Business Day

Final act in seven-year Taylor trial

- ROD MAC-JOHNSON Sapa-AFP

VICTIMS of the bloody regime of Liberian warlord Charles Taylor spoke of their relief after his 50year jail term for war crimes and crimes against humanity in Sierra Leone was upheld by an internatio­nal court yesterday.

The final verdict by the United Nations-backed Special Court for Sierra Leone draws a line under the seven-year trial of the 65-yearold former Liberian president, sentenced in May last year for “some of the most heinous crimes in human history”.

“The message for sitting heads of state not only in Africa but beyond is that when you are in power you must exercise it judiciousl­y, have respect for the rule of law and human rights and uphold the dignity of others,” said Sierra Leone government spokesman Abdulai Bayraytay.

About 100 people, including human rights activists and survivors of the Sierra Leone civil war, watched a live broadcast of the ruling in the capital, Freetown. The former warlord is likely to spend the rest of his life behind bars, possibly in a British jail.

He sparked a 13-year civil war in his own country when he led a rebellion in 1989 to oust President Samuel Doe, which deteriorat­ed into one of Africa’s bloodiest conflicts. His National Patriotic Front of Liberia earned a reputation for extreme violence, conscripti­ng child soldiers and terrorisin­g citizens of certain ethnic groups.

After taking Monrovia, Taylor was elected president in 1997, but violence re-erupted in 1999 when another rebellion started and he lost control of much of the country, fleeing to Nigeria in 2003.

The conflicts killed 270,000 people, with many civilians displaced and several thousand becoming victims of atrocities, according to the United Nations.

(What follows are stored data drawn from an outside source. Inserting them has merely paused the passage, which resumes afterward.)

-- ==== Sys2Proof/Laws/PerInstr.lean ====
section
/-! SUPPORT. For every instruction: the major of its encoding is one that is not reserved (R77, R79). One lemma for each
constructor. -/

namespace Sys2Proof.Laws.Shape

/-- The major of an encoding is listed: below 0x24. -/
def Statement (i : Instr) : Prop := ∀ e, i.enc = some e → e.base.major.val < 0x24

/-- An encoding that is a listed value. -/
theorem of_some {i : Instr} {x : Enc} (hx : i.enc = some x) (hm : x.base.major.val < 0x24) : Statement i := by
  intro e he
  rw [hx] at he
  injection he with he
  rw [← he]
  exact hm

/-- No encoding. -/
theorem of_none {i : Instr} (hx : i.enc = none) : Statement i := by
  intro e he
  rw [hx] at he
  nomatch he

As Liberia’s president from 1997 to 2003, Taylor supported Revolution­ary United Front rebels in Sierra Leone by supplying them with guns and ammunition as they waged a campaign of terror during a civil war that claimed 120,000 lives from 1991-2002. He was arrested and transferre­d to The Hague in 2006, where he was convicted last year of aiding and abetting the rebels.